柠檬酸(citric acid)为无色、无臭颗粒粉末,具有强烈酸味,为动植物体内的天然成分和生理代谢的中间产物,是一种非常重要的平台化合物[1],也是当前世界上产量和消费量最大的食用有机酸[2]。柠檬酸主要合成方式为微生物发酵法,约有99%的产品是采用此方法生产[3]。因为丝状真菌黑曲霉有酶系丰富、发酵效率高、副产物少等优势,所以在工业化生产中,超过80%柠檬酸产品是由黑曲霉液体深层发酵获得[4]。但在液体培养体系中,其独特的形态学特征会显著影响产品的产量。因此,以黑曲霉为代表的丝状菌形态学解析、塑造及其调控一直是现代工业发酵研究的热点[5]。
1 菌丝球形成机理
在液体培养体系中,与细菌、酵母发酵过程相比,丝状真菌黑曲霉呈现复杂的形态学特征,如高度游离的菌丝,菌丝缠绕疏松的菌丝团以及菌丝缠绕紧密的菌丝球[5];在搅拌条件下的液体培养体系,更易产生非均相体系,影响耗氧发酵的两个关键过程——溶氧(dissolved oxygen)和传质过程(mass transfer),进而影响菌体生长和发酵产率[6]。在柠檬酸工业化生产中,发酵菌种黑曲霉孢子扩大培养需要经平板筛选、斜面培养、茄子瓶培养、麸曲桶培养等逐级扩大培养获得成熟的孢子,如图1所示,制备过程繁琐且周期长(制备周期超过30 d);然后在液体培养体系中获得成熟的种子。
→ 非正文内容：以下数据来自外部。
/-- For every group g and lane input l on which no valid frame has completed for 24 us (4,800 ticks), or none at all,
DRIVE_LOSS_TIMER answers a next state in which the input holds no on-vote and no reference frame; on a bank the time
is 40 us. Nothing but that front-end or bank changes, and in it no other lane input. PUMP_STARVATION answers a next
state in which a switch without a majority of on-votes does not conduct, and a switch with one is as before; nothing
else changes. -/
def Obligations.DriveLossClearsEveryVote : Prop :=
  (∀ (g : GroupId) (l : LaneId) (s : State), (∀ a, s.fe[g].inp[l].lastAt = some a → a + 4800 ≤ s.now) →
    ∃ t, exec (.driveLossTimer (.grp g) l) s = .next t ∧ t.fe[g].inp[l].vote = 0 ∧ t.fe[g].inp[l].last = none ∧
      (∀ j, j ≠ l → t.fe[g].inp[j] = s.fe[g].inp[j]) ∧ agreeButFe s t g) ∧
  (∀ (b : BankId) (l : LaneId) (s : State), (∀ a, s.banks[b].inp[l].lastAt = some a → a + 8000 ≤ s.now) →
    ∃ t, exec (.driveLossTimer (.bank b) l) s = .next t ∧ t.banks[b].inp[l].vote = 0 ∧ t.banks[b].inp[l].last = none ∧
      (∀ j, j ≠ l → t.banks[b].inp[j] = s.banks[b].inp[j]) ∧ agreeButBank s t b) ∧
  (∀ (g : GroupId) (k : Position) (s : State), k.val < 8 →
    ∃ t, exec (.pumpStarvation (.grp g) k) s = .next t ∧
      (has (voteMaj s.fe[g].inp) k = false → t.fe[g].conducting.getLsbD k.val = false) ∧
      (∀ j : Fin 8, j.val ≠ k.val ∨ has (voteMaj s.fe[g].inp) k = true → has t.fe[g].conducting j = has s.fe[g].conducting j) ∧ agreeButFe s t g) ∧
  ∀ (b : BankId) (k : Position) (s : State),
    ∃ t, exec (.pumpStarvation (.bank b) k) s = .next t ∧
      (has (voteMaj s.banks[b].inp) k = false → has t.banks[b].conducting k = false) ∧
      (∀ j, j ≠ k ∨ has (voteMaj s.banks[b].inp) k = true → has t.banks[b].conducting j = has s.banks[b].conducting j) ∧ agreeButBank s t b

/-- For every channel, SHORT_CIRCUIT_TRIP answers a next state in which the SHORT hardware latch of the channel is set and
its switch does not conduct, OVERTEMP_TRIP the same with its own latch; every other channel is as before. A short
circuit also triggers the injected sequence of the converter (R101), and either trip begins a settle interval of 10 ms
of the channel (R124). GATE_DRIVE_SUPPLY answers a next state in which GDS is as given and, where false, no switch of
the group conducts. Nothing else changes. -/
def Obligations.TripsOpenAndLatch : Prop :=
  (∀ (c : Chan) (s : State), ∃ t, exec (.shortCircuitTrip c) s = .next t ∧ has t.fe[c.group].sc c.pos = true ∧
    has t.fe[c.group].conducting c.pos = false ∧ t.fe[c.group].ot = s.fe[c.group].ot ∧
    (∀ k, k ≠ c.pos → has t.fe[c.group].sc k = has s.fe[c.group].sc k ∧ has t.fe[c.group].conducting k = has s.fe[c.group].conducting k) ∧
    t.fe[c.group].aux = s.fe[c.group].aux.trigger 2 s.now s.fe[c.group].refs ∧
    ∃ u, agreeButFe s u c.group ∧ t = u.settles c s.now (s.now + 10 * Config.ms)) ∧
  (∀ (c : Chan) (s : State), ∃ t, exec (.overtempTrip c) s = .next t ∧ has t.fe[c.group].ot c.pos = true ∧
    has t.fe[c.group].conducting c.pos = false ∧ t.fe[c.group].sc = s.fe[c.group].sc ∧
    (∀ k, k ≠ c.pos → has t.fe[c.group].ot k = has s.fe[c.group].ot k ∧ has t.fe[c.group].conducting k = has s.fe[c.group].conducting k) ∧
    t.fe[c.group].aux = s.fe[c.group].aux ∧ ∃ u, agreeButFe s u c.group ∧ t = u.settles c s.now (s.now + 10 * Config.ms)) ∧
  ∀ (g : GroupId) (ok : Bool) (s : State), ∃ t, exec (.gateDriveSupply g ok) s = .next t ∧ t.fe[g].gds = ok ∧
    (ok = false → t.fe[g].conducting = 0) ∧ (ok = true → t.fe[g].conducting = s.fe[g].conducting) ∧
    t.fe[g].sc = s.fe[g].sc ∧ t.fe[g].ot = s.fe[g].ot ∧ agreeButFe s t g

/-- With the tick in which lane time reaches a whole multiple of 10 us, OVERLAY_WORD answers a next state in which every
lane's DRIVE domain holds the overlay state of that lane, and an added on that it still counts runs on beside it (the
count is the DRIVE block's, notes/assumptions/127.md); at any other instant it changes nothing; nothing but the lanes
changes. DIMMING_EDGE answers a next state in which, in every lane in the vote that dims the channel while the present
millisecond of global time is in the phase of the edge, by the duty of the channel's command, the dimming overlay
withdraws the channel's on in the off-phase and not in the on-phase; what every other lane drives, and every image,
stays. -/
def Obligations.OverlaysReachTheDriveDomain : Prop :=
  (∀ s : State, s.reaches 2000 = true → ∃ t, exec .overlayWord s = .next t ∧
    (∀ l : LaneId, t.lanes[l].drive.sent = s.lanes[l].drive.ov.word s.lanes[l].drive.sent ∧ t.lanes[l].drive.sent.off = s.lanes[l].drive.ov.off ∧
      t.lanes[l].drive.sent.dimOff = s.lanes[l].drive.ov.dimOff ∧ t.lanes[l].drive.sent.ptOff = s.lanes[l].drive.ov.ptOff ∧
      t.lanes[l].drive.img = s.lanes[l].drive.img) ∧ agreeButLanes s t) ∧
  (∀ s : State, s.reaches 2000 = false → exec .overlayWord s = .next s) ∧
  ∀ (c : Chan) (on : Bool) (s : State), ∃ t, exec (.dimmingEdge c on) s = .next t ∧
    ∀ l : LaneId, t.lanes[l].drive.img = s.lanes[l].drive.img ∧
      (s.active l = true → has s.lanes[l].drive.img.dim c = true →
        inOnPhase (s.lampParams.dimDuty c s.lanes[l].inForce.cmd[c]) s.laneTime = on → has t.lanes[l].drive.ov.dimOff c = !on) ∧
      (s.active l = false ∨ has s.lanes[l].drive.img.dim c = false ∨
        inOnPhase (s.lampParams.dimDuty c s.lanes[l].inForce.cmd[c]) s.laneTime ≠ on → t.lanes[l].drive = s.lanes[l].drive)

/-- For every point, OUTPUT_OVERLOAD and OUTPUT_THERMAL_SHUTDOWN answer a next state in which the overload latch of the
point stands in its bank and its output does not conduct, with every other point of the bank as before and nothing
else of the state changed; the latch is marked as a thermal one by the second command alone. -/
def Obligations.BankOutputsLatchOff : Prop :=
  ∀ (p : Point) (s : State),
    (∃ t, exec (.outputOverload p) s = .next t ∧ has t.banks[p.bank].ol p.pos = true ∧ has t.banks[p.bank].conducting p.pos = false ∧
      t.banks[p.bank].thermal = s.banks[p.bank].thermal ∧ agreeButBank s t p.bank ∧
      ∀ k, k ≠ p.pos → has t.banks[p.bank].ol k = has s.banks[p.bank].ol k ∧ has t.banks[p.bank].conducting k = has s.banks[p.bank].conducting k) ∧
    ∃ t, exec (.outputThermalShutdown p) s = .next t ∧ has t.banks[p.bank].ol p.pos = true ∧ has t.banks[p.bank].conducting p.pos = false ∧
      has t.banks[p.bank].thermal p.pos = true ∧ agreeButBank s t p.bank ∧
      ∀ k, k ≠ p.pos → has t.banks[p.bank].ol k = has s.banks[p.bank].ol k ∧ has t.banks[p.bank].conducting k = has s.banks[p.bank].conducting k ∧
        has t.banks[p.bank].thermal k = has s.banks[p.bank].thermal k

/-- BANK_SUPPLY_CONDITION answers a next state in which: on loss, unless the bank has it in hardware and in every lane in
the vote already, the hardware supply-loss latch of the bank stands, no output of it conducts, its loss count is one
higher, every lane in the vote holds its supply-loss latch for the bank, and the fault SUPPLY_LOSS of the bank stands;
on a warning, or its end, the warning is held, or not; on missing where it was not, the bank is missing and
SUPPLY_MISSING of it stands; on the end of missing the bank is not missing and that fault does not stand. The gates
and inputs of the bank are as before in all but the loss, and so is every other bank. -/
def Obligations.BankSupplyConditions : Prop :=
  ∀ (b : BankId) (s : State),
    ((s.banks[b].hwLoss = false ∨ ∃ l : LaneId, s.active l = true ∧ has s.lanes[l].due.supplyLoss b = false) →
      ∃ t, exec (.bankSupplyCondition b .lossOn) s = .next t ∧ t.banks[b].hwLoss = true ∧ t.banks[b].conducting = 0 ∧
      t.banks[b].lossCnt = s.banks[b].lossCnt + 1 ∧ (∀ l : LaneId, s.active l = true → has t.lanes[l].latches.supplyLoss b = true) ∧
      t.stands FaultCode.supplyLoss [b.val] = true ∧ ∀ k, k ≠ b → t.banks[k] = s.banks[k]) ∧
    (∃ t, exec (.bankSupplyCondition b .warnOn) s = .next t ∧ t.banks[b] = { s.banks[b] with warn := true } ∧ ∀ k, k ≠ b → t.banks[k] = s.banks[k]) ∧
    (∃ t, exec (.bankSupplyCondition b .warnOff) s = .next t ∧ t.banks[b] = { s.banks[b] with warn := false } ∧ agreeButBank { s with tests := t.tests } t b) ∧
    (s.banks[b].missing = false → ∃ t, exec (.bankSupplyCondition b .missOn) s = .next t ∧ t.banks[b] = { s.banks[b] with missing := true } ∧
      t.stands FaultCode.supplyMissing [b.val] = true ∧ ∀ k, k ≠ b → t.banks[k] = s.banks[k]) ∧
    ∃ t, exec (.bankSupplyCondition b .missOff) s = .next t ∧ t.banks[b] = { s.banks[b] with missing := false } ∧
      t.stands FaultCode.supplyMissing [b.val] = false ∧ ∀ k, k ≠ b → t.banks[k] = s.banks[k]

/-- For a lane in the vote, BANK_SAMPLE_FRAME answers a next state in which (a) if the CRC of the frame is good and its
MIDX none of the reserved values 14 and 15, the lane holds the frame as its last good one with no bad frame counted;
(b) if not, the lane holds its last good frame as before with the bad frame counted, and from the third bad frame in a
row on it holds MEAS_LINK. In both, the other banks of the lane, and the banks of the other lanes, are as before, and
the bank's next frame to the lane carries the next quantity of MIDX. A frame that arrives as it was sent is the one
that the bank forms from its inputs and switches. -/
def Obligations.BankSampleFramesAreTakenOrDiscarded : Prop :=
  ∀ (l : LaneId) (b : BankId) (w : BankBits) (s : State), s.active l = true →
    ∃ t, exec (.bankSampleFrame l b (.bits w)) s = .next t ∧
      (BankF.crcOk w = true ∧ BankF.midx w < 14 → t.lanes[l].bank[b].frame = w ∧ t.lanes[l].bank[b].bad = 0) ∧
      (BankF.crcOk w = false ∨ 14 ≤ BankF.midx w → t.lanes[l].bank[b].frame = s.lanes[l].bank[b].frame ∧ t.lanes[l].bank[b].bad = s.lanes[l].bank[b].bad + 1 ∧
        (2 ≤ s.lanes[l].bank[b].bad → t.lanes[l].bank[b].measLink = true)) ∧
      (∀ k, k ≠ b → t.lanes[l].bank[k] = s.lanes[l].bank[k]) ∧ (∀ k, k ≠ l → t.lanes[k].bank = s.lanes[k].bank) ∧ t.banks[b].midx[l] = (s.banks[b].midx[l] + 1) % 14 ∧
      (∀ k, k ≠ l → t.banks[b].midx[k] = s.banks[b].midx[k]) ∧
      ∀ (raw rb cl : PosMask) (sup : BitVec 3) (mval : Word), s.banks[b].frame l s.now raw rb cl sup mval = w →
        exec (.bankSampleFrame l b (.asSent raw rb cl sup mval)) s = .next t
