-- ==== Sys2Proof/Laws/Kept.lean ====
section
/-!
SUPPORT. What every operation of the block keeps, said once for each: the time, the queue of waiting commands, the canonical
form of the memories, the gates that the hardware holds off and what is programmed in OTP; the counter of free values only advances. The lemmas of the shared
operations stand here, those of the families in the files beside this one.
-/

namespace Sys2Proof.Machine

/-- A state comes from another without time passing and without a command leaving or entering the queue. -/
structure Kept (s t : State) : Prop where
  now : t.now = s.now
  pending : t.pending = s.pending
  fresh : s.fresh ≤ t.fresh
  otp : t.otp.programmedFrom s.otp
  mem : s.memOk → t.memOk
  gates : s.gatesOk → t.gatesOk

/-- The memory of a lane, and of a hub, is canonical. -/
def LaneOk (L : LaneState) : Prop := Memory.wf L.sram = true
def HubOk (H : HubState) : Prop := Memory.wf H.qmem = true

theorem LaneOk.mk_same {x0 x1 x2 x3 x4 x5 x6 x7 x8 x9 x10 x11 x12 x13 x14 x15 x16 x17 x18 x19 x20 x21 x22 x23 x24 x25 x27 x28 x29 x30 x31 x32 x33 x34} {L : LaneState} (h : LaneOk L) : LaneOk
    (LaneState.mk x0 x1 x2 x3 x4 x5 x6 x7 x8 x9 x10 x11 x12 x13 x14 x15 x16 x17 x18 x19 x20 x21 x22 x23 x24 x25 L.sram x27 x28 x29 x30 x31 x32 x33 x34) := h
theorem HubOk.mk_same {x0 x1 x2 x3 x4 x5 x6 x7} {L : HubState} (h : HubOk L) : HubOk (HubState.mk x0 x1 x2 x3 x4 x5 x6 x7 L.qmem) := h
theorem HubOk.mk_put {x0 x1 x2 x3 x4 x5 x6 x7} {L : HubState} {q : RingId} {e : Nat} {bs : Bytes} (h : HubOk L) :
    HubOk (HubState.mk x0 x1 x2 x3 x4 x5 x6 x7 (Memory.putMsg L.qmem q e bs)) := Memory.putMsg_wf h
theorem HubOk.mk_write {x0 x1 x2 x3 x4 x5 x6 x7} {L : HubState} {e : Nat} {bs : Bytes} (h : HubOk L) :
    HubOk (HubState.mk x0 x1 x2 x3 x4 x5 x6 x7 (Memory.writeRun L.qmem e bs)) := Memory.writeRun_wf h
theorem LaneState.modProv_ok (L : LaneState) (c : Chan) (f : Proving → Proving) (h : LaneOk L) : LaneOk (L.modProv c f) := h
theorem LaneState.modProb_ok (L : LaneState) (c : Chan) (f : Probing → Probing) (h : LaneOk L) : LaneOk (L.modProb c f) := h
theorem LaneState.modPoint_ok (L : LaneState) (p : Point) (f : LanePoint → LanePoint) (h : LaneOk L) : LaneOk (L.modPoint p f) := h

theorem Otp.programmedFrom_refl (a : Otp) : a.programmedFrom a := by
  simp [Otp.programmedFrom]

theorem Otp.programmedFrom_trans {a b c : Otp} (h : b.programmedFrom a) (k : c.programmedFrom b) : c.programmedFrom a := by
  obtain ⟨h1, h2, h3, h4, h5, h6, h7, h8, i1, i2, i3, i4, h9, h10⟩ := h
  obtain ⟨k1, k2, k3, k4, k5, k6, k7, k8, j1, j2, j3, j4, k9, k10⟩ := k
  refine ⟨k1.trans h1, k2.trans h2, k3.trans h3, k4.trans h4, k5.trans h5, k6.trans h6, k7.trans h7, k8.trans h8,
    j1.trans i1, j2.trans i2, j3.trans i3, j4.trans i4, ?_, h10.trans k10⟩
  have e (x y : BitVec 4) : x &&& ~~~y = 0 ↔ x &&& y = x := by
    revert x y; decide
  rw [e] at *
  rw [← h9, BitVec.and_assoc, k9]

theorem Kept.refl (s : State) : Kept s s := ⟨rfl, rfl, Nat.le_refl _, Otp.programmedFrom_refl _, id, id⟩

theorem Kept.trans {s t u : State} (h : Kept s t) (k : Kept t u) : Kept s u :=
  ⟨k.now.trans h.now, k.pending.trans h.pending, Nat.le_trans h.fresh k.fresh, Otp.programmedFrom_trans h.otp k.otp, fun x => k.mem (h.mem x), fun x => k.gates (h.gates x)⟩

/-- An update of fields that hold no time, queue, counter, OTP or memory. -/
theorem Kept.mk_same {s t : State} {su mo gr bu ma fl wo fa te ac co up we ws pa} (h : Kept s t) :
    Kept s (State.mk t.now t.fresh su mo t.lanes t.hubs t.fe gr t.banks bu ma fl t.otp wo fa te ac co up we ws pa t.pending) :=
  ⟨h.now, h.pending, h.fresh, h.otp, fun x => h.mem x, fun x => h.gates x⟩

/-- An update that takes free values besides. -/
theorem Kept.mk_fresh {s t : State} {f su mo gr bu ma fl wo fa te ac co up we ws pa} (h : Kept s t) (hf : t.fresh ≤ f) :
    Kept s (State.mk t.now f su mo t.lanes t.hubs t.fe gr t.banks bu ma fl t.otp wo fa te ac co up we ws pa t.pending) :=
  ⟨h.now, h.pending, Nat.le_trans h.fresh hf, h.otp, fun x => h.mem x, fun x => h.gates x⟩

theorem Kept.ite {s t u : State} {p : Prop} [Decidable p] (h : Kept s t) (k : Kept s u) : Kept s (if p then t else u) := by
  split <;> assumption

/-- A fold of operations keeps what each keeps. -/
theorem Kept.each {α : Type} {a s : State} {xs : List α} {f : State → α → State} (hf : ∀ t x, Kept t (f t x)) (h : Kept a s) :
    Kept a (s.each xs f) := by
  unfold State.each
  induction xs generalizing s with
  | nil => exact h
  | cons x t ih => exact ih (h.trans (hf s x))

theorem State.modLane_kept {a : State} (s : State) (l : LaneId) (f : LaneState → LaneState) (hf : ∀ L, LaneOk L → LaneOk (f L)) (h0 : Kept a s) : Kept a (s.modLane l f) := by
  refine h0.trans ⟨rfl, rfl, Nat.le_refl _, Otp.programmedFrom_refl _, fun h => ⟨h.1, fun k => ?_⟩, id⟩
  by_cases e : k = l
  · subst e; simpa [State.modLane, LaneOk] using hf _ (h.2 k)
  · have e' : l.val ≠ k.val := fun x => e (Fin.ext x.symm)
    simpa [State.modLane, e'] using h.2 k

theorem State.modHub_kept {a : State} (s : State) (l : HubId) (f : HubState → HubState) (hf : ∀ L, HubOk L → HubOk (f L)) (h0 : Kept a s) : Kept a (s.modHub l f) := by
  refine h0.trans ⟨rfl, rfl, Nat.le_refl _, Otp.programmedFrom_refl _, fun h => ⟨fun k => ?_, h.2⟩, id⟩
  by_cases e : k = l
  · subst e; simpa [State.modHub, HubOk] using hf _ (h.1 k)
  · have e' : l.val ≠ k.val := fun x => e (Fin.ext x.symm)
    simpa [State.modHub, e'] using h.1 k

theorem State.modLanes_kept {a : State} (s : State) (f : LaneId → LaneState → LaneState) (hf : ∀ l L, LaneOk L → LaneOk (f l L)) (h0 : Kept a s) : Kept a (s.modLanes f) :=
  h0.trans ⟨rfl, rfl, Nat.le_refl _, Otp.programmedFrom_refl _, fun h => ⟨h.1, fun k => by simpa [State.modLanes, LaneOk] using hf k _ (h.2 k)⟩, id⟩

theorem State.modHubs_kept {a : State} (s : State) (f : HubId → HubState → HubState) (hf : ∀ l L, HubOk L → HubOk (f l L)) (h0 : Kept a s) : Kept a (s.modHubs f) :=
  h0.trans ⟨rfl, rfl, Nat.le_refl _, Otp.programmedFrom_refl _, fun h => ⟨fun k => by simpa [State.modHubs, HubOk] using hf k _ (h.1 k), h.2⟩, id⟩

theorem State.modGroup_kept {a : State} (s : State) (g : GroupId) (f : GroupState → GroupState) (h0 : Kept a s) : Kept a (s.modGroup g f) := Kept.mk_same h0
theorem State.modGroups_kept {a : State} (s : State) (f : GroupId → GroupState → GroupState) (h0 : Kept a s) : Kept a (s.modGroups f) := Kept.mk_same h0
theorem FrontEnd.gatesOk_same {x0 x2 x6 x7 x8 x9 x10 x11 x12 x13 x14 x15 x16 x17 x18 x19 x20 x21 x22 x23} {f : FrontEnd} (h : f.gatesOk) : FrontEnd.gatesOk
    (FrontEnd.mk x0 f.conducting x2 f.sc f.ot f.gds x6 x7 x8 x9 x10 x11 x12 x13 x14 x15 x16 x17 x18 x19 x20 x21 x22 x23) := h
theorem BankState.gatesOk_same {x0 x2 x4 x6 x7 x8 x9 x10} {f : BankState} (h : f.gatesOk) : BankState.gatesOk
    (BankState.mk x0 f.conducting x2 f.ol x4 f.hwLoss x6 x7 x8 x9 x10) := h
theorem State.modFe_kept {a : State} (s : State) (g : GroupId) (f : FrontEnd → FrontEnd) (hf : ∀ x : FrontEnd, x.gatesOk → (f x).gatesOk)
    (h0 : Kept a s) : Kept a (s.modFe g f) := by
  refine h0.trans ⟨rfl, rfl, Nat.le_refl _, Otp.programmedFrom_refl _, id, fun h => ⟨fun k => ?_, h.2⟩⟩
  by_cases e : k = g
  · subst e; simpa [State.modFe] using hf _ (h.1 k)
  · have e' : g.val ≠ k.val := fun x => e (Fin.ext x.symm)
    simpa [State.modFe, e'] using h.1 k
theorem State.modFes_kept {a : State} (s : State) (f : FrontEnd → FrontEnd) (hf : ∀ x : FrontEnd, x.gatesOk → (f x).gatesOk)
    (h0 : Kept a s) : Kept a (s.modFes f) :=
  h0.trans ⟨rfl, rfl, Nat.le_refl _, Otp.programmedFrom_refl _, id, fun h => ⟨fun k => by simpa [State.modFes] using hf _ (h.1 k), h.2⟩⟩
theorem State.modBank_kept {a : State} (s : State) (g : BankId) (f : BankState → BankState) (hf : ∀ x : BankState, x.gatesOk → (f x).gatesOk)
    (h0 : Kept a s) : Kept a (s.modBank g f) := by
  refine h0.trans ⟨rfl, rfl, Nat.le_refl _, Otp.programmedFrom_refl _, id, fun h => ⟨h.1, fun k => ?_⟩⟩
  by_cases e : k = g
  · subst e; simpa [State.modBank] using hf _ (h.2 k)
  · have e' : g.val ≠ k.val := fun x => e (Fin.ext x.symm)
    simpa [State.modBank, e'] using h.2 k
theorem State.modBanks_kept {a : State} (s : State) (f : BankState → BankState) (hf : ∀ x : BankState, x.gatesOk → (f x).gatesOk)
    (h0 : Kept a s) : Kept a (s.modBanks f) :=
  h0.trans ⟨rfl, rfl, Nat.le_refl _, Otp.programmedFrom_refl _, id, fun h => ⟨h.1, fun k => by simpa [State.modBanks] using hf _ (h.2 k)⟩⟩
theorem State.modRun_kept {a : State} (s : State) (l : LaneId) (f : WearRun → WearRun) (h0 : Kept a s) : Kept a (s.modRun l f) := Kept.mk_same h0
theorem State.modLamp_kept {a : State} (s : State) (l : LaneId) (c : Chan) (f : LampRun → LampRun) (h0 : Kept a s) : Kept a (s.modLamp l c f) := Kept.mk_same h0
theorem State.modCont_kept {a : State} (s : State) (l : LaneId) (i : Fin 24) (f : ContRun → ContRun) (h0 : Kept a s) : Kept a (s.modCont l i f) := Kept.mk_same h0
theorem State.modRing_kept {a : State} (s : State) (q : RingId) (f : Ring → Ring) (h0 : Kept a s) : Kept a (s.modRing q f) := Kept.mk_same h0
theorem State.modProv_kept {a : State} (s : State) (l : LaneId) (c : Chan) (f : Proving → Proving) (h0 : Kept a s) : Kept a (s.modProv l c f) :=
  State.modLane_kept s l _ (fun _ h => h) h0
theorem State.modProb_kept {a : State} (s : State) (l : LaneId) (c : Chan) (f : Probing → Probing) (h0 : Kept a s) : Kept a (s.modProb l c f) :=
  State.modLane_kept s l _ (fun _ h => h) h0
theorem State.modPoint_kept {a : State} (s : State) (l : LaneId) (c : Point) (f : LanePoint → LanePoint) (h0 : Kept a s) : Kept a (s.modPoint l c f) :=
  State.modLane_kept s l _ (fun _ h => h) h0
theorem State.modLatches_kept {a : State} (s : State) (l : LaneId) (f : Latches → Latches) (h0 : Kept a s) : Kept a (s.modLatches l f) :=
  State.modLane_kept s l _ (fun _ h => h) h0
theorem State.putMsg_kept {a : State} (s : State) (q : RingId) (bs : Bytes) (h0 : Kept a s) : Kept a (s.putMsg q bs) :=
  State.modHubs_kept s _ (fun _ _ h => Memory.putMsg_wf h) h0
theorem State.placeMsg_kept {a : State} (s : State) (q : RingId) (m : OutMsg) (h0 : Kept a s) : Kept a (s.placeMsg q m) :=
  State.modRing_kept _ q _ (State.putMsg_kept s q m.octets h0)
theorem State.free_kept {a : State} (s : State) (h0 : Kept a s) : Kept a s.free.2 := Kept.mk_fresh h0 (Nat.le_succ _)

end Sys2Proof.Machine
end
图1 工业化规模产柠檬酸黑曲霉的扩大培养 Fig.1 Expanding cultivation of A. niger producing citric acid cultured in industrial scale
由于在连续培养过程中黑曲霉特殊的菌丝体结构,会造成溶解氧运输受到限制,进一步导致细胞代谢与柠檬酸合成异常,柠檬酸生产仍然以分批发酵模式存在,其能效较低,已成为柠檬酸产业提升的瓶颈。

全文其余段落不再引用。